This paper examines ways in which Cicourel's approach to understanding the construction of socially distributed knowledge in workplaces and institutions opens up possibilities for examining basic processes of social structuration. I focus on one particular dimension of that problem: how what gets to count as knowledge (of different kinds) is directly implicated in the dimensions of structuration that involve the construction and definition of categories and relations of social difference and social inequality. I draw on the notions of resources, trajectories, and discursive spaces to illustrate how Cicourel's ideas about distributed knowledge linking interactional orders and processes to institutional ones has allowed me to ask how distributed knowledge is linked to distributed power. I illustrate this approach with a discussion of such an analysis of categorization and stratification in a French-language minority high school in Ontario (Canada), drawing on fieldwork conducted in the early 1990s.

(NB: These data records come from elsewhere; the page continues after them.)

-- ==== Sys2Proof/Laws/PerInstr.lean ====
section
/-!
SUPPORT. Statements about every instruction, one lemma per constructor.
-/

namespace Sys2Proof.Laws

/-! ## Words select their rows

The word of an instruction selects the row of the opcode map that carries the instruction's pattern
(spec 30_encoding.md R86). -/

theorem and_F (b : BitVec 4) : b &&& 0xF#4 = b := by
  revert b; decide

theorem and_0 {w : Nat} (b : BitVec w) : b &&& 0#w = 0#w := BitVec.and_zero

/-- A row that a word of format `NNN` selects whatever its address. -/
theorem selects_NNN (r : OpcodeRow) (op : BitVec 4) (hm : r.mask = 0xF#4 ++ 0#12) (hv : r.value = op ++ 0#12)
    (nnn : Addr12) : r.selects (encodeNNN op nnn) = true := by
  rw [OpcodeRow.selects, hm, hv, encodeNNN, BitVec.and_append, and_F, and_0]
  exact beq_self_eq_true _

/-- A row that a word of format `XNN` or `X` selects: its low byte is fixed by the low byte of the mask. -/
theorem selects_XNN (r : OpcodeRow) (op : BitVec 4) (nn lowMask : Byte) (hm : r.mask = 0xF#4 ++ 0#4 ++ lowMask)
    (hv : r.value = op ++ 0#4 ++ (nn &&& lowMask)) (x : Reg) : r.selects (encodeXNN op x nn) = true := by
  rw [OpcodeRow.selects, hm, hv, encodeXNN, BitVec.and_append, BitVec.and_append, and_F, and_0]
  exact beq_self_eq_true _

/-- A row that a word of format `XYN` or `XY` selects: its low digit is fixed by the low digit of the mask. -/
theorem selects_XYN (r : OpcodeRow) (op lowMask : BitVec 4) (n : Fin 16)
    (hm : r.mask = 0xF#4 ++ 0#4 ++ 0#4 ++ lowMask)
    (hv : r.value = op ++ 0#4 ++ 0#4 ++ (nibble n &&& lowMask)) (x y : Reg) :
    r.selects (encodeXYN op x y n) = true := by
  rw [OpcodeRow.selects, hm, hv, encodeXYN, BitVec.and_append, BitVec.and_append, BitVec.and_append, and_F, and_0,
    and_0]
  exact beq_self_eq_true _

/-- The word of the instruction selects a row of the opcode map that carries its pattern. -/
def RowSelected.Statement (ins : Instr) : Prop :=
  ∃ r ∈ opcodeMap, r.pattern = ins.pattern ∧ r.selects (encode ins) = true

theorem RowSelected.cls : RowSelected.Statement .cls :=
  ⟨⟨"00E0", 0xFFFF, 0x00E0⟩, by decide, rfl, by decide⟩

theorem RowSelected.ret : RowSelected.Statement .ret :=
  ⟨⟨"00EE", 0xFFFF, 0x00EE⟩, by decide, rfl, by decide⟩

theorem RowSelected.jp (nnn : Addr12) : RowSelected.Statement (.jp nnn) :=
  ⟨⟨"1nnn", 0xF000, 0x1000⟩, by decide, rfl, selects_NNN _ 0x1 (by decide) (by decide) nnn⟩

theorem RowSelected.call (nnn : Addr12) : RowSelected.Statement (.call nnn) :=
  ⟨⟨"2nnn", 0xF000, 0x2000⟩, by decide, rfl, selects_NNN _ 0x2 (by decide) (by decide) nnn⟩

theorem RowSelected.seImm (x : Reg) (nn : Byte) : RowSelected.Statement (.seImm x nn) :=
  ⟨⟨"3xnn", 0xF000, 0x3000⟩, by decide, rfl, selects_XNN _ 0x3 nn 0 (by decide) (by simp) x⟩

theorem RowSelected.sneImm (x : Reg) (nn : Byte) : RowSelected.Statement (.sneImm x nn) :=
  ⟨⟨"4xnn", 0xF000, 0x4000⟩, by decide, rfl, selects_XNN _ 0x4 nn 0 (by decide) (by simp) x⟩

theorem RowSelected.seReg (x y : Reg) : RowSelected.Statement (.seReg x y) :=
  ⟨⟨"5xy0", 0xF00F, 0x5000⟩, by decide, rfl, selects_XYN _ 0x5 0xF 0x0 (by decide) (by decide) x y⟩

theorem RowSelected.ldImm (x : Reg) (nn : Byte) : RowSelected.Statement (.ldImm x nn) :=
  ⟨⟨"6xnn", 0xF000, 0x6000⟩, by decide, rfl, selects_XNN _ 0x6 nn 0 (by decide) (by simp) x⟩

theorem RowSelected.addImm (x : Reg) (nn : Byte) : RowSelected.Statement (.addImm x nn) :=
  ⟨⟨"7xnn", 0xF000, 0x7000⟩, by decide, rfl, selects_XNN _ 0x7 nn 0 (by decide) (by simp) x⟩

theorem RowSelected.ldReg (x y : Reg) : RowSelected.Statement (.ldReg x y) :=
  ⟨⟨"8xy0", 0xF00F, 0x8000⟩, by decide, rfl, selects_XYN _ 0x8 0xF 0x0 (by decide) (by decide) x y⟩

theorem RowSelected.orReg (x y : Reg) : RowSelected.Statement (.orReg x y) :=
  ⟨⟨"8xy1", 0xF00F, 0x8001⟩, by decide, rfl, selects_XYN _ 0x8 0xF 0x1 (by decide) (by decide) x y⟩

theorem RowSelected.andReg (x y : Reg) : RowSelected.Statement (.andReg x y) :=
  ⟨⟨"8xy2", 0xF00F, 0x8002⟩, by decide, rfl, selects_XYN _ 0x8 0xF 0x2 (by decide) (by decide) x y⟩

theorem RowSelected.xorReg (x y : Reg) : RowSelected.Statement (.xorReg x y) :=
  ⟨⟨"8xy3", 0xF00F, 0x8003⟩, by decide, rfl, selects_XYN _ 0x8 0xF 0x3 (by decide) (by decide) x y⟩

theorem RowSelected.addReg (x y : Reg) : RowSelected.Statement (.addReg x y) :=
  ⟨⟨"8xy4", 0xF00F, 0x8004⟩, by decide, rfl, selects_XYN _ 0x8 0xF 0x4 (by decide) (by decide) x y⟩

theorem RowSelected.subReg (x y : Reg) : RowSelected.Statement (.subReg x y) :=
  ⟨⟨"8xy5", 0xF00F, 0x8005⟩, by decide, rfl, selects_XYN _ 0x8 0xF 0x5 (by decide) (by decide) x y⟩

theorem RowSelected.shr (x y : Reg) : RowSelected.Statement (.shr x y) :=
  ⟨⟨"8xy6", 0xF00F, 0x8006⟩, by decide, rfl, selects_XYN _ 0x8 0xF 0x6 (by decide) (by decide) x y⟩

theorem RowSelected.subnReg (x y : Reg) : RowSelected.Statement (.subnReg x y) :=
  ⟨⟨"8xy7", 0xF00F, 0x8007⟩, by decide, rfl, selects_XYN _ 0x8 0xF 0x7 (by decide) (by decide) x y⟩

theorem RowSelected.shl (x y : Reg) : RowSelected.Statement (.shl x y) :=
  ⟨⟨"8xyE", 0xF00F, 0x800E⟩, by decide, rfl, selects_XYN _ 0x8 0xF 0xE (by decide) (by decide) x y⟩

theorem RowSelected.sneReg (x y : Reg) : RowSelected.Statement (.sneReg x y) :=
  ⟨⟨"9xy0", 0xF00F, 0x9000⟩, by decide, rfl, selects_XYN _ 0x9 0xF 0x0 (by decide) (by decide) x y⟩

theorem RowSelected.ldI (nnn : Addr12) : RowSelected.Statement (.ldI nnn) :=
  ⟨⟨"Annn", 0xF000, 0xA000⟩, by decide, rfl, selects_NNN _ 0xA (by decide) (by decide) nnn⟩

theorem RowSelected.jpx (x : Reg) (nnn : Addr12) : RowSelected.Statement (.jpx x nnn) :=
  ⟨⟨"Bnnn", 0xF000, 0xB000⟩, by decide, rfl, selects_NNN _ 0xB (by decide) (by decide) nnn⟩

theorem RowSelected.rnd (x : Reg) (nn : Byte) : RowSelected.Statement (.rnd x nn) :=
  ⟨⟨"Cxnn", 0xF000, 0xC000⟩, by decide, rfl, selects_XNN _ 0xC nn 0 (by decide) (by simp) x⟩

theorem RowSelected.drw (x y : Reg) (n : Fin 16) : RowSelected.Statement (.drw x y n) :=
  ⟨⟨"Dxyn", 0xF000, 0xD000⟩, by decide, rfl, selects_XYN _ 0xD 0 n (by decide) (by simp) x y⟩

theorem RowSelected.skp (x : Reg) : RowSelected.Statement (.skp x) :=
  ⟨⟨"Ex9E", 0xF0FF, 0xE09E⟩, by decide, rfl, selects_XNN _ 0xE 0x9E 0xFF (by decide) (by decide) x⟩

theorem RowSelected.sknp (x : Reg) : RowSelected.Statement (.sknp x) :=
  ⟨⟨"ExA1", 0xF0FF, 0xE0A1⟩, by decide, rfl, selects_XNN _ 0xE 0xA1 0xFF (by decide) (by decide) x⟩

theorem RowSelected.ldVxDt (x : Reg) : RowSelected.Statement (.ldVxDt x) :=
  ⟨⟨"Fx07", 0xF0FF, 0xF007⟩, by decide, rfl, selects_XNN _ 0xF 0x07 0xFF (by decide) (by decide) x⟩

theorem RowSelected.ldVxKey (x : Reg) : RowSelected.Statement (.ldVxKey x) :=
  ⟨⟨"Fx0A", 0xF0FF, 0xF00A⟩, by decide, rfl, selects_XNN _ 0xF 0x0A 0xFF (by decide) (by decide) x⟩

theorem RowSelected.ldDtVx (x : Reg) : RowSelected.Statement (.ldDtVx x) :=
  ⟨⟨"Fx15", 0xF0FF, 0xF015⟩, by decide, rfl, selects_XNN _ 0xF 0x15 0xFF (by decide) (by decide) x⟩

theorem RowSelected.ldStVx (x : Reg) : RowSelected.Statement (.ldStVx x) :=
  ⟨⟨"Fx18", 0xF0FF, 0xF018⟩, by decide, rfl, selects_XNN _ 0xF 0x18 0xFF (by decide) (by decide) x⟩

theorem RowSelected.addI (x : Reg) : RowSelected.Statement (.addI x) :=
  ⟨⟨"Fx1E", 0xF0FF, 0xF01E⟩, by decide, rfl, selects_XNN _ 0xF 0x1E 0xFF (by decide) (by decide) x⟩

theorem RowSelected.ldGlyph (x : Reg) : RowSelected.Statement (.ldGlyph x) :=
  ⟨⟨"Fx29", 0xF0FF, 0xF029⟩, by decide, rfl, selects_XNN _ 0xF 0x29 0xFF (by decide) (by decide) x⟩

theorem RowSelected.ldBcd (x : Reg) : RowSelected.Statement (.ldBcd x) :=
  ⟨⟨"Fx33", 0xF0FF, 0xF033⟩, by decide, rfl, selects_XNN _ 0xF 0x33 0xFF (by decide) (by decide) x⟩

theorem RowSelected.storeRegs (x : Reg) : RowSelected.Statement (.storeRegs x) :=
  ⟨⟨"Fx55", 0xF0FF, 0xF055⟩, by decide, rfl, selects_XNN _ 0xF 0x55 0xFF (by decide) (by decide) x⟩

theorem RowSelected.loadRegs (x : Reg) : RowSelected.Statement (.loadRegs x) :=
  ⟨⟨"Fx65", 0xF0FF, 0xF065⟩, by decide, rfl, selects_XNN _ 0xF 0x65 0xFF (by decide) (by decide) x⟩

end Sys2Proof.Laws
end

*Address for correspondence: CREFO, Ontario Institute for Studies in Education, University of Toronto, 252 Bloor Street West, Toronto (Ontario) M5S 1V6, Canada

About the author

Monica Heller

Professor in the Department of Sociology and Equity Studies in Education and the Centre de recherches en éducation franco-ontarienne, Ontario Institute for Studies in Education, University of Toronto, and a fellow of the Royal Society of Canada. Her recent publications include Linguistic Minorities and Modernity: A Sociolinguistic Ethnography (2nd edition; London, Continuum, 2006); Langue et nouvelle économie: le cas du Canada (co-edited with Josiane Boutet; special issue of Langage et Société 118, 2006); Discourses of Endangerment: Ideology and Interest in the Defense of Languages (co-edited with Alexandre Duchêne; London, Continuum, 2007); and an edited volume, Bilingualism: A Social Approach (London, Palgrave, 2007).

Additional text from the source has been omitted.